The man I met in 1943 was 34 years old, black-haired, balding, with alert, snapping eyes and a smile of delighted discovery. He seemed then a man of indeterminate middle age; in his 80s he still seemed a man of indeterminate middle age; he changed in appearance less than anyone I have ever known. I still see him that first night in Washington, sitting on a sofa, talking at immense speed in a torrent of words, at first hard to understand until you surrendered to the cascade and let the meaning pour into you. The sentences were intricate and erudite but fascinating, filled with wit, warmth and humanity. He never pulled intellectual rank. He had enormous generosity of spirit, an unparalleled sense of fun and unquenchable delight in the varieties of human experience. And he had the marvelous quality of intensifying life so that one perceived more and thought more and understood more.

He had begun as an analytical philosopher, but after the war he abandoned philosophy and turned to the history of ideas. ““Philosophical problems,’’ he said, ““did not keep me awake at night . . . I realized that I wanted to know more at the end of my life than at the beginning.’’ Ideas were the great educators. They were the entry into the mysteries of human existence. Ideas were the triggers of action and the key to humanity’s hopes, visions, follies, illusions, terrors and triumphs.

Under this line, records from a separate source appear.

-- ==== Sys2Proof/Laws/KeepsFlags.lean ====
section
/-! SUPPORT. The operations of Machine/Flags.lean keep memory sound and leave the queue alone. -/

namespace Sys2Proof.Machine

set_option linter.unusedVariables false
set_option linter.unusedTactic false
set_option linter.unreachableTactic false

variable {pq : List Instr}

theorem State.flag_ok {s : State} {off : Nat} {i : Nat} (hok : Ok pq s) :
    Ok pq (State.flag s off i) := by
  unfold State.flag
  try dsimp only
  repeat' (first
    | with_reducible assumption | with_reducible apply State.setBit_ok | (simp only [ok_mk, ok3_eq]) | (intro _ _ _)
    | (intro _ _) | split | (dsimp only))

theorem State.evrPush_ok {s : State} {r : EvRec} (hok : Ok pq s) :
    Ok pq (State.evrPush s r) := by
  unfold State.evrPush
  try dsimp only
  repeat' (first
    | with_reducible assumption | with_reducible apply ok_ite | with_reducible apply ok_ite_fst
    | with_reducible apply State.count_ok | (simp only [ok_mk, ok3_eq]) | (intro _ _ _) | (intro _ _) | split
    | (dsimp only))

theorem State.recordF_ok {s : State} {code : Nat} {p0 : Nat} {p1 : Nat} {p23 : Nat} {f : EvFlags} (hok : Ok pq s) :
    Ok pq (State.recordF s code p0 p1 p23 f) := by
  unfold State.recordF
  try dsimp only
  repeat' (first
    | with_reducible assumption | with_reducible apply State.evrPush_ok | (simp only [ok_mk, ok3_eq]) | (intro _ _ _)
    | (intro _ _) | split | (dsimp only))

theorem State.record_ok {s : State} {code : Nat} {p0 : Nat} {p1 : Nat} {p23 : Nat} (hok : Ok pq s) :
    Ok pq (State.record s code p0 p1 p23) := by
  unfold State.record
  try dsimp only
  repeat' (first
    | with_reducible assumption | with_reducible apply State.recordF_ok | (simp only [ok_mk, ok3_eq]) | (intro _ _ _)
    | (intro _ _) | split | (dsimp only))

theorem State.flagRecord_ok {s : State} {off : Nat} {i : Nat} {code : Nat} {p0 : Nat} {p23 : Nat} (hok : Ok pq s) :
    Ok pq (State.flagRecord s off i code p0 p23) := by
  unfold State.flagRecord
  try dsimp only
  repeat' (first
    | with_reducible assumption | with_reducible apply State.flag_ok | with_reducible apply State.record_ok
    | (simp only [ok_mk, ok3_eq]) | (intro _ _ _) | (intro _ _) | split | (dsimp only))

theorem State.rateCorr_ok {s : State} (hok : Ok pq s) :
    Ok pq (State.rateCorr s) := by
  unfold State.rateCorr
  try dsimp only
  repeat' (first
    | with_reducible assumption | with_reducible apply ok_ite | with_reducible apply ok_ite_fst
    | with_reducible apply State.flag_ok | (simp only [ok_mk, ok3_eq]) | (intro _ _ _) | (intro _ _) | split
    | (dsimp only))

theorem State.rateRepair_ok {s : State} (hok : Ok pq s) :
    Ok pq (State.rateRepair s) := by
  unfold State.rateRepair
  try dsimp only
  repeat' (first
    | with_reducible assumption | with_reducible apply ok_ite | with_reducible apply ok_ite_fst
    | with_reducible apply State.flag_ok | (simp only [ok_mk, ok3_eq]) | (intro _ _ _) | (intro _ _) | split
    | (dsimp only))

theorem State.rateOf_ok {s : State} {c : ErrClass} (hok : Ok pq s) : Ok pq (State.rateOf s c) := by
  cases c <;> simp only [State.rateOf] <;>
    repeat' (first | assumption | split | apply State.rateCorr_ok | apply State.rateRepair_ok)

theorem State.err1_ok {s : State} {block : Nat} {c : ErrClass} (hok : Ok pq s) :
    Ok pq (State.err1 s block c) := by
  unfold State.err1
  try dsimp only
  repeat' (first
    | with_reducible assumption | with_reducible apply State.setFld_ok | with_reducible apply State.count_ok
    | with_reducible apply State.rateOf_ok | (simp only [ok_mk, ok3_eq]) | (intro _ _ _) | (intro _ _) | split
    | (dsimp only))

end Sys2Proof.Machine
end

His central thought was pluralism–a much abused and not very inspiring word, but one that, as he employed it, celebrated the diversity of life and the irreducible collision of values. Many values are perfectly compatible, but other values are not. Absolute freedom, for example, is incompatible with absolute equality: ““If you choose one value,’’ Berlin said, ““you must sacrifice another.’’ The tragedy of choice becomes an argument for tolerance, compromise, for trade-offs. Franklin Roosevelt was his beau ideal of the man who could lead into the good society, and he remained an unabashed New Dealer to the end of his life.

The great human delusion, Berlin thought, is monism–the proposition that there is a single, final solution, an ultimate and overarching truth, that harmonizes all values and that justifies the sacrifice of living beings to grand abstractions–““the victimization of the present for the sake of an unknowable future.’’ The pursuit of perfect harmony is ““a fallacy, and sometimes a fatal one’’–hence his passionate opposition to communism and fascism. At the same time he recognized the temptation of monism as an abiding human trait. His most powerful essays enter empathetically into the mind of irrationalism. No one has written more perceptively about the critics of democracy and freedom and their offer of certitude in an ambiguous world.

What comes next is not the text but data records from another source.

-- ==== Sys2Proof/Laws/KeepsUnits.lean ====
section
/-! SUPPORT. The operations of Machine/Units.lean keep memory sound and leave the queue alone. -/

namespace Sys2Proof.Machine

set_option linter.unusedVariables false
set_option linter.unusedTactic false
set_option linter.unreachableTactic false

variable {pq : List Instr}

theorem State.setSb_ok {s : State} {set : Nat} {block : Nat} {b : Stripe} (hok : Ok pq s) :
    Ok pq (State.setSb s set block b) := by
  unfold State.setSb
  try dsimp only
  repeat' (first
    | with_reducible assumption | (simp only [ok_mk, ok3_eq]) | (intro _ _ _) | (intro _ _) | split | (dsimp only))

theorem State.noteFull_ok {s : State} (hok : Ok pq s) :
    Ok pq (State.noteFull s) := by
  unfold State.noteFull
  try dsimp only
  repeat' (first
    | with_reducible assumption | with_reducible apply ok_ite | with_reducible apply ok_ite_fst
    | with_reducible apply State.flagRecord_ok | (simp only [ok_mk, ok3_eq]) | (intro _ _ _) | (intro _ _) | split
    | (dsimp only))

theorem State.openBlock_ok {s : State} {set : Nat} {kind : Nat} {t : State} {x : Nat} (e : State.openBlock s set kind = some (t, x)) (hok : Ok pq s) :
    Ok pq t := by
  unfold State.openBlock at e
  try dsimp only at e
  repeat' split at e
  all_goals first | (simp at e; done) | (simp only [Option.some.injEq, Prod.mk.injEq] at e; obtain ⟨e, _⟩ := e; subst e)
  repeat' (first
    | with_reducible assumption | with_reducible apply State.setSb_ok | (simp only [ok_mk, ok3_eq]) | (intro _ _ _)
    | (intro _ _) | split | (dsimp only))

theorem State.openFresh_ok {s : State} {set : Nat} {kind : Nat} (hok : Ok pq s) :
    Ok pq (State.openFresh s set kind) := by
  unfold State.openFresh
  try dsimp only
  repeat' (first
    | with_reducible assumption | (with_reducible refine State.openBlock_ok (by assumption) ?_)
    | (simp only [ok_mk, ok3_eq]) | (intro _ _ _) | (intro _ _) | split | (dsimp only))

theorem State.openAll_ok {s : State} (hok : Ok pq s) :
    Ok pq (State.openAll s) := by
  unfold State.openAll
  try dsimp only
  repeat' (first
    | with_reducible assumption | with_reducible apply ok_foldl | with_reducible apply ok_foldl_fst
    | with_reducible apply State.openFresh_ok | (simp only [ok_mk, ok3_eq]) | (intro _ _ _) | (intro _ _) | split
    | (dsimp only))

theorem State.flyUnit_ok {s : State} {set : Nat} {block : Nat} (hok : Ok pq s) :
    Ok pq (State.flyUnit s set block) := by
  unfold State.flyUnit
  try dsimp only
  repeat' (first
    | with_reducible assumption | with_reducible apply State.emit_ok | (simp only [ok_mk, ok3_eq]) | (intro _ _ _)
    | (intro _ _) | split | (dsimp only))

theorem State.fillUnit_ok {s : State} {set kind tile : Nat} {t : State} {x : Nat} (e : State.fillUnit s set kind tile = some (t, x))
    (hok : Ok pq s) : Ok pq t := by
  unfold State.fillUnit at e
  dsimp only at e
  split at e
  · simp at e
  · split at e
    · simp at e
    · rename_i u b hu
      have hk : Ok pq u := by
        split at hu
        · simp only [Option.some.injEq, Prod.mk.injEq] at hu
          exact hu.1 ▸ hok
        · exact State.openBlock_ok hu hok
      split at e
      · simp at e
      · simp only [Option.some.injEq, Prod.mk.injEq] at e
        obtain ⟨e, _⟩ := e
        subst e
        split
        · exact State.flyUnit_ok hk
        · exact hk

theorem State.placeTile_ok {s : State} {kind tile n set : Nat} {t : State} {x : Nat}
    (e : State.placeTile s kind tile n set = some (t, x)) (hok : Ok pq s) : Ok pq t := by
  induction n generalizing set with
  | zero => simp [State.placeTile] at e
  | succ n ih =>
    unfold State.placeTile at e
    split at e
    · rename_i q hq
      simp only [Option.some.injEq, Prod.mk.injEq] at e
      have := State.fillUnit_ok (t := q.1) (x := q.2) hq hok
      rw [← e.1]
      split
      · rw [ok_mk, ok3_eq]; exact this
      · exact this
    · exact ih e

theorem State.flashSlot_ok {s : State} {kind tile : Nat} {t : State} {x : Nat} (e : State.flashSlot s kind tile = some (t, x))
    (hok : Ok pq s) : Ok pq t := State.placeTile_ok e hok

theorem State.eraseSb_ok {s : State} {set : Nat} {block : Nat} (hok : Ok pq s) :
    Ok pq (State.eraseSb s set block) := by
  unfold State.eraseSb
  try dsimp only
  repeat' (first
    | with_reducible assumption | with_reducible apply State.emit_ok | with_reducible apply State.setSb_ok
    | (simp only [ok_mk, ok3_eq]) | (intro _ _ _) | (intro _ _) | split | (dsimp only))

theorem State.validUp_ok {s : State} {loc : Nat} {tile : Nat} (hok : Ok pq s) :
    Ok pq (State.validUp s loc tile) := by
  unfold State.validUp
  try dsimp only
  repeat' (first
    | with_reducible assumption | with_reducible apply State.setSb_ok | (simp only [ok_mk, ok3_eq]) | (intro _ _ _)
    | (intro _ _) | split | (dsimp only))

theorem State.emptyCheck_ok {s : State} {set : Nat} {block : Nat} (hok : Ok pq s) :
    Ok pq (State.emptyCheck s set block) := by
  unfold State.emptyCheck
  try dsimp only
  repeat' (first
    | with_reducible assumption | with_reducible apply ok_ite | with_reducible apply ok_ite_fst
    | with_reducible apply State.eraseSb_ok | (simp only [ok_mk, ok3_eq]) | (intro _ _ _) | (intro _ _) | split
    | (dsimp only))

theorem State.invalidateLoc_ok {s : State} {loc : Nat} (hok : Ok pq s) :
    Ok pq (State.invalidateLoc s loc) := by
  unfold State.invalidateLoc
  try dsimp only
  repeat' (first
    | with_reducible assumption | with_reducible apply State.setSb_ok | with_reducible apply State.emptyCheck_ok
    | (simp only [ok_mk, ok3_eq]) | (intro _ _ _) | (intro _ _) | split | (dsimp only))

end Sys2Proof.Machine
end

Two other delusions, he believed, bedevil humankind–the delusion of relativism, that all values are more or less equally valid; and the delusion of determinism, that the individual makes no difference to the course of history. His superb essays on Churchill and Roosevelt make the point. You must stand unflinchingly as they did, Berlin said, for what you believe.

In a short space, one can only suggest the exciting richness of Berlin’s thought and direct readers to the recent anthology of essays, ““The Proper Study of Mankind.’’ His polarities illuminate–the Enlightenment vs. Romanticism, negative vs. positive liberty, the Hedgehog, who knows one big thing, vs. the Fox, who knows many things. He was a beacon of wisdom and humanity in what he called the ““most terrible century in western history.’’ And for those lucky enough to have known him–and many did, because he was so kind and approachable and unassuming and had an unexcelled talent for friendship–the memory of this man of surpassing brilliance and singular sweetness is imperishable.